== Work task ==
Nothing may be left out or changed. Print every entry.

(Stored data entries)
┄┄┄┄┄┄┄┄┄┄┄┄┄┄┄┄┄┄┄┄
-- ==== Sys2Proof/Laws/Dispatch.lean ====
section
/-!
SUPPORT. Sys2Proof/Laws/Dispatch.lean: each arm of `exec`, so that no proof unfolds the whole of it.
-/

namespace Sys2Proof.Machine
┄┄┄┄┄┄┄┄┄┄┄┄┄┄┄┄┄┄┄┄
== Output ==
-- ==== Sys2Proof/Laws/Dispatch.lean ====
section
/-!
SUPPORT. Sys2Proof/Laws/Dispatch.lean: each arm of `exec`, so that no proof unfolds the whole of it.
-/

namespace Sys2Proof.Machine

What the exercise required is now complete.